Enter the Ergo. I had such high hopes for this, and so far it has delivered. I have no idea how it is possible to wear a 16-lb child and barely feel an ounce, but this carrier makes it happen. Reid's got some room to wiggle and squirm, but not enough that I feel insecure with him in it. Mostly he is content to just look around and take it all in. He sleeps really well after he's been worn (and if he's in there for more than half an hour, he usually falls asleep in it). Yesterday I was able to do the dishes (of which there were many), tidy the house, walk the dogs, and throw in some deep squats for good measure (see: still caring about weight). And, coincidentally, last night was the best night of sleep we've had in several days.
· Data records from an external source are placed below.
-- ==== Sys2Proof/Machine/State.lean ====
section
/-! DEFINITION. The state of the machine (10_state.md R20), its reset value (R47), and the named ways a step can stop. Every
field is plain data. -/

namespace Sys2Proof.Machine

/-! ## Results, faults, phases -/

/-- The five result codes (R220). -/
inductive ResultCode where
  | ok
  | wrongArgCount
  | wrongArgType
  | outOfMemory
  | notInitialized
deriving DecidableEq, Repr

/-- The five fatal causes (R230). -/
inductive FatalCause where
  | txConfigure
  | txInstall
  | txSubmit
  | txWait
  | txWaitTimeout
deriving DecidableEq, Repr

/-- The sequencer register `PHASE` (R30). The reserved codes 12 to 14 are never taken and have no constructor. -/
inductive Phase where
  | idle
  | initCheck
  | initRelease
  | initAllocPx
  | initAllocPl
  | initTxConfigure
  | initTxInstall
  | showCheck
  | showCopy
  | showEncode
  | showSubmit
  | showWait
  | fault
deriving DecidableEq, Repr

/-! ## The session -/

/-- The pixel buffer's bytes by index, strictly rising, none of them 0: an index not listed reads as 0, which is what every
cell holds when the buffer is created (R24). -/
abbrev Memory := List Host.Cell

/-- The pulse buffer's descriptors by index, strictly rising: an index not listed has never been written and holds no value
(R25). -/
abbrev Pulses := List (Nat × Pd)

/-- A live session `live(pin, led_count, PX, PL)` (R21 to R25). The buffers' lengths are `3 * led_count` and
`24 * led_count` for the life of the session and are computed from it (R104). -/
structure Session where
  pin : Int
  ledCount : Nat
  px : Memory
  pl : Pulses
deriving DecidableEq, Repr

/-! ## The boundary: the allocator and the transmitter -/

/-- The two kinds of block (R142). -/
inductive BlockKind where
  | px
  | pl
deriving DecidableEq, Repr

/-- A block of the pool, known by its kind and its size in cells (R64). -/
structure Block where
  kind : BlockKind
  cells : Nat
deriving DecidableEq, Repr

/-- The direction TX is programmed for (R103, R213). -/
inductive TxMode where
  | transmit
  | receive
deriving DecidableEq, Repr

/-- The idle-output setting; the source's single phrase (R103, R208). -/
inductive IdleOutput where
  | disabledToLow
deriving DecidableEq, Repr

/-- Whether a hardware carrier is modulated on the output (R103, R213). -/
inductive Carrier where
  | none
  | modulated
deriving DecidableEq, Repr

/-- Whether a submitted frame is repeated (R103, R213). -/
inductive Looping where
  | off
  | on
deriving DecidableEq, Repr

/-- The `TXCFG` record (R103). -/
structure TxCfg where
  pin : Int
  mode : TxMode
  idleOutput : IdleOutput
  carrier : Carrier
  loop : Looping
deriving DecidableEq, Repr

/-- A frame in flight (R44): the line it goes out on, the sequence submitted; and, the model's own fields, how far TX has come:
how many of its descriptors have been driven without a gap, and whether TX has stopped inside it, so that it will not be
completed (R205 b and c, R207; log entry 7). -/
structure Frame where
  pin : Int
  seq : List Pd
  driven : Nat
  cut : Bool
deriving DecidableEq, Repr

/-- TX's signals, looked at only in `SHOW_WAIT` (R204, R241). -/
inductive TxSignal where
  | done
  | err
deriving DecidableEq, Repr

/-- How a wait ended (R46, R204). -/
inductive WaitOutcome where
  | done
  | err
  | timeout
deriving DecidableEq, Repr

/-- A level of the output line. -/
inductive Level where
  | low
  | high
deriving DecidableEq, Repr

/-! ## Commands and events at the transaction level -/

/-- A value of an argument (R91). -/
inductive Val where
  | int (z : Int)
  | bytes (bs : List Byte)
  | other
deriving DecidableEq, Repr

/-- The two operations of the host (R9, R91). -/
inductive Operation where
  | hostInitialize
  | hostShow
deriving DecidableEq, Repr

/-- `Cmd = initialize(args) | show(args)` (R91). -/
structure Command where
  op : Operation
  args : List Val
deriving DecidableEq, Repr

/-- The events of the history (R46); `true` stands for `ok`. -/
inductive Event where
  | cmd (c : Command)
  | alloc (kind : BlockKind) (cells : Nat) (ok : Bool)
  | free (kind : BlockKind) (cells : Nat)
  | txConfigure (cfg : TxCfg) (ok : Bool)
  | txInstall (ok : Bool)
  | txSubmit (seq : List Pd) (ok : Bool)
  | wire (pin : Int) (seq : List Pd)
  | txWait (o : WaitOutcome)
  | result (code : ResultCode)
  | fatal (cause : FatalCause)
deriving DecidableEq, Repr

/-! ## The world outside: the host and the oracles -/

/-- The agents that take steps (R200, R252). -/
inductive Agent where
  | host
  | core
  | tx
deriving DecidableEq, Repr

/-- What the host does next (R252): nothing for one step, a command on the port (R251), a write of a register of the register
view (R33; the bytes are its `DATA` at that moment), or reset (R260). A command comes as the words of the carrier of R93 to R95;
a value of R91's `Cmd` that no such words carry cannot be presented (DESIGN CHOICE, log entry 26). -/
inductive HostInput where
  | quiet
  | present (p : Presented)
  | write (n : Nat) (w : Word) (data : List Byte)
  | rst
deriving DecidableEq, Repr

/-- A move of TX while a frame is in flight (R205): go on with the frame, fail, or let `ticks + 1` ticks pass, which inside a
frame is to stop there for good (R207). -/
inductive TxMove where
  | go
  | fail
  | pause (ticks : Nat)
deriving DecidableEq, Repr

/-- The parameters of the step relation that the spec keeps apart from the state (R48): what the host is about to do, the
answers of the two oracles, the order in which held commands are taken. Each list is read from its head; where one has run
out, the answer is a free value of Config at the counter `draws`. A statement about every state is a statement about every
host and every oracle. -/
structure Env where
  inputs : List HostInput
  allocAnswers : List Bool
  txAnswers : List Bool
  txMoves : List TxMove
  picks : List Nat
  draws : Nat
deriving DecidableEq, Repr

/-- The complete state of R20, then the working values of a command in progress, then the parameters of the step relation. -/
structure State where
  /-- `SLOT` (R21): `none`, or the live session. -/
  slot : Option Session
  /-- `PHASE` (R30). -/
  phase : Phase
  /-- `FAULT_CAUSE` (R37): `none` is code 0. -/
  faultCause : Option FatalCause
  /-- The latch `CMD` (R34). -/
  cmd : Word
  /-- The latch `ARG0` (R35). -/
  arg0 : Word
  /-- The latch `ARG1` (R36). -/
  arg1 : Word
  /-- `RESULT` (R38): `none` is `VALID = 0`. -/
  result : Option ResultCode
  /-- `TX_INFLIGHT` (R44). -/
  txInflight : Option Frame
  /-- TX's `done` and `err` (R241): cleared by the next successful submit. -/
  txSignal : Option TxSignal
  /-- `WAIT_TIMER`, in ticks (R45, R246). -/
  waitTimer : Nat
  /-- `TX_CFG` (R45): `none` is `unprogrammed`. -/
  txCfg : Option TxCfg
  /-- `TX_INSTALLED` (R45). -/
  txInstalled : Nat
  /-- The output line of the pin TX is programmed for is held low (R200, R207, R208). Where it is not, its level is any value,
  drawn anew at each look (`readLine`; R262, U11). -/
  lineLow : Bool
  /-- `HEAP_LIVE` (R45): the blocks allocated and not yet freed, oldest first. -/
  heapLive : List Block
  /-- `HIST` (R46): the event history, oldest first. -/
  hist : List Event
  /-- The commands presented and held (R251, R264). -/
  waiting : List Presented
  /-- The operands of the command in progress (R160, R180: `pin`, `N`, `data`), carried by value (D28). -/
  call : Call
  /-- The pixel block `px` of an INITIALIZE between its two allocations (R143, R144). -/
  newPx : Option Memory
  /-- The build's parameters (R10, R11, R48): no step writes them. -/
  par : Params
  /-- The host and the oracles (R48). -/
  env : Env
deriving DecidableEq, Repr

/-- How the machine can stop for want of any step. -/
inductive Fault where
  /-- Raised by `step` when `PHASE = FAULT` and the host does nothing more: no command is accepted in `FAULT` and only reset
  leaves it (R239, R251, U4: "no step is enabled but reset"). Safe: nothing is claimed of such a run. -/
  | haltedInFault
deriving DecidableEq, Repr

/-- What the model takes no step on. -/
inductive Refusal where
  /-- Raised by `exec` alone, for an instruction that has no meaning yet: none is left. Safe. -/
  | notModelled (mnemonic : String)
  /-- Raised by the command port when the words presented are reserved (R105, U8: "refuse"). Safe. -/
  | reservedCommand (why : Reject)
  /-- Raised by an access to register 13 or above (R33, U8: "refuse"). Safe. -/
  | reservedRegister (n : Nat)
  /-- Raised when TX meets a reserved descriptor, one with a wrong level or a zero duration (R106: "what TX would do with one
  is outside this spec"). The core never writes one. Safe. -/
  | descriptorOutsideSpec
deriving DecidableEq, Repr

/-! ## Reset -/

/-- A command with no argument: what the working operands hold before any command (log entry 5). -/
def Call.none : Call := { argc := 0, tag0 := 0, tag1 := 0, arg0 := 0, arg1 := 0, data := [] }

/-- A silent host and oracles with no answer written down. -/
def Env.silent : Env :=
  { inputs := [], allocAnswers := [], txAnswers := [], txMoves := [], picks := [], draws := 0 }

/-- The machine right after reset (R47, R261). The latches, which R47 leaves unspecified, are zero by log entry 5. -/
def State.reset : State :=
  { slot := none, phase := .idle, faultCause := none, cmd := 0, arg0 := 0, arg1 := 0, result := none,
    txInflight := none, txSignal := none, waitTimer := 0, txCfg := none, txInstalled := 0, lineLow := false,
    heapLive := [], hist := [], waiting := [], call := Call.none, newPx := none,
    par := Config.params, env := Env.silent }

end Sys2Proof.Machine
end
Conclusion: baby wearing is good for Reid and good for me. So even though I haven't achieved the Zen Mama attitude I was hoping for, I consider it progress that I found a way to indulge my control-freakiness while also doing something good for Reid.

Now, I am off to complete the day's task (bathroom!) while this moppet is still sleeping (progress!). We'll discuss how Reid naps best in his carseat, and how I've finally decided to let it happen (PROGRESS!!!!!), at a later date.

Hey, the word "Progress" has lost all meaning to me, and looks really funny at this point.
Also, is anyone else super impressed with my newfound ability to hyperlink?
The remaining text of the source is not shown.